▶ _Data listing_:
-- ==== Sys2Proof/Laws/Memory.lean ====
section
/-! SUPPORT. Memory: a read after a write, the canonical form kept by every memory operation, and the two addresses of a word. -/

namespace Sys2Proof.Machine

/-! ### The list -/

/-- Below the first address of a canonical list, and everywhere on the empty one, a byte reads as unlisted. -/
theorem Memory.read_below {m : Memory} {lo : Nat} (h : Memory.wfFrom (some lo) m = true) {k : Nat} (hk : k ≤ lo) :
    m.read k = unlistedByte := by
  induction m generalizing lo with
  | nil => rfl
  | cons c m ih =>
    obtain ⟨a, b⟩ := c
    simp only [Memory.wfFrom, Bool.and_eq_true, decide_eq_true_eq] at h
    have hne : a ≠ k := by omega
    simp only [Memory.read, if_neg hne]
    exact ih h.2 (by omega)

/-- Canonical above a bound is canonical. -/
theorem Memory.wfFrom_none {m : Memory} {lo : Nat} (h : Memory.wfFrom (some lo) m = true) : Memory.wfFrom none m = true := by
  cases m with
  | nil => rfl
  | cons c m =>
    simp only [Memory.wfFrom, Bool.and_eq_true] at h ⊢
    exact ⟨⟨⟨trivial, h.1.1.2⟩, h.1.2⟩, h.2⟩

/-- The tail of a canonical list lies above its head. -/
theorem Memory.wfFrom_tail {lo : Option Nat} {a : Nat} {b : Byte} {m : Memory}
    (h : Memory.wfFrom lo ((a, b) :: m) = true) : Memory.wfFrom (some a) m = true := by
  simp only [Memory.wfFrom, Bool.and_eq_true] at h
  exact h.2

/-- Canonical above a bound is canonical above any lower one. -/
theorem Memory.wfFrom_lower {m : Memory} {lo hi : Nat} (hl : lo ≤ hi) (h : Memory.wfFrom (some hi) m = true) :
    Memory.wfFrom (some lo) m = true := by
  cases m with
  | nil => rfl
  | cons c m =>
    simp only [Memory.wfFrom, Bool.and_eq_true, decide_eq_true_eq] at h ⊢
    exact ⟨⟨⟨by omega, h.1.1.2⟩, h.1.2⟩, h.2⟩

/-- A read of the address just written answers the value written. -/
theorem Memory.read_write_same {m : Memory} {lo : Option Nat} (h : Memory.wfFrom lo m = true) (k : Nat) (v : Byte) :
    (m.write k v).read k = v := by
  induction m generalizing lo with
  | nil => by_cases hv : v = unlistedByte <;> simp [Memory.write, Memory.read, hv]
  | cons c m ih =>
    obtain ⟨a, b⟩ := c
    have ht := Memory.wfFrom_tail h
    by_cases h1 : k < a
    · have hne : a ≠ k := by omega
      have hr := Memory.read_below ht (Nat.le_of_lt h1)
      by_cases hv : v = unlistedByte
      · simp [Memory.write, h1, hv, Memory.read, hne, hr]
      · simp [Memory.write, h1, hv, Memory.read]
    · by_cases h2 : k = a
      · have hr := Memory.read_below ht (Nat.le_of_eq h2)
        by_cases hv : v = unlistedByte
        · simp only [Memory.write, if_neg h1, if_pos h2]
          rw [if_pos hv, hr, hv]
        · simp [Memory.write, h2, hv, Memory.read]
      · have hne : a ≠ k := fun e => h2 e.symm
        simp only [Memory.write, if_neg h1, if_neg h2, Memory.read, if_neg hne]
        exact ih ht

/-- A write leaves every other address as it was. -/
theorem Memory.read_write_other (m : Memory) {k q : Nat} (v : Byte) (h : q ≠ k) : (m.write k v).read q = m.read q := by
  have hkq : k ≠ q := fun e => h e.symm
  induction m with
  | nil => by_cases hv : v = unlistedByte <;> simp [Memory.write, Memory.read, hv, hkq]
  | cons c m ih =>
    obtain ⟨a, b⟩ := c
    by_cases h1 : k < a
    · by_cases hv : v = unlistedByte <;> simp [Memory.write, h1, hv, Memory.read, hkq]
    · by_cases h2 : k = a
      · subst h2
        by_cases hv : v = unlistedByte <;> simp [Memory.write, hv, Memory.read, hkq]
      · simp only [Memory.write, if_neg h1, if_neg h2, Memory.read, ih]

/-- A write keeps the canonical form. -/
theorem Memory.wfFrom_write {m : Memory} {lo : Option Nat} (h : Memory.wfFrom lo m = true) {k : Nat} (hk : k < 2 ^ 24)
    (hlo : ∀ l, lo = some l → l < k) (v : Byte) : Memory.wfFrom lo (m.write k v) = true := by
  induction m generalizing lo with
  | nil =>
    by_cases hv : v = unlistedByte
    · simp [Memory.write, hv, Memory.wfFrom]
    · cases lo with
      | none => simp [Memory.write, hv, Memory.wfFrom]; exact hk
      | some l => simp [Memory.write, hv, Memory.wfFrom, hlo l rfl]; exact hk
  | cons c m ih =>
    obtain ⟨a, b⟩ := c
    have ht := Memory.wfFrom_tail h
    by_cases h1 : k < a
    · by_cases hv : v = unlistedByte
      · simpa [Memory.write, h1, hv] using h
      · simp only [Memory.write, if_pos h1, if_neg hv]
        simp only [Memory.wfFrom, Bool.and_eq_true, decide_eq_true_eq] at h ⊢
        refine ⟨⟨⟨?_, hk⟩, hv⟩, ⟨⟨h1, h.1.1.2⟩, h.1.2⟩, h.2⟩
        cases lo with
        | none => rfl
        | some l => simpa using hlo l rfl
    · by_cases h2 : k = a
      · by_cases hv : v = unlistedByte
        · simp only [Memory.write, if_neg h1, if_pos h2, if_pos hv]
          cases lo with
          | none => exact Memory.wfFrom_none ht
          | some l => exact Memory.wfFrom_lower (by have := hlo l rfl; omega) ht
        · simp only [Memory.write, if_neg h1, if_pos h2, if_neg hv]
          subst h2
          simp only [Memory.wfFrom, Bool.and_eq_true, decide_eq_true_eq] at h ⊢
          exact ⟨⟨h.1.1, hv⟩, h.2⟩
      · simp only [Memory.write, if_neg h1, if_neg h2]
        have hi := ih ht (fun l hl => by injection hl with hl; omega)
        simp only [Memory.wfFrom, Bool.and_eq_true] at h ⊢
        exact ⟨h.1, hi⟩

▶ _Problem description_: Whenever the word "form" appears in a line above, copy that line.

▶ _Result for this task_:
/-! SUPPORT. Memory: a read after a write, the canonical form kept by every memory operation, and the two addresses of a word. -/
/-- A write keeps the canonical form. -/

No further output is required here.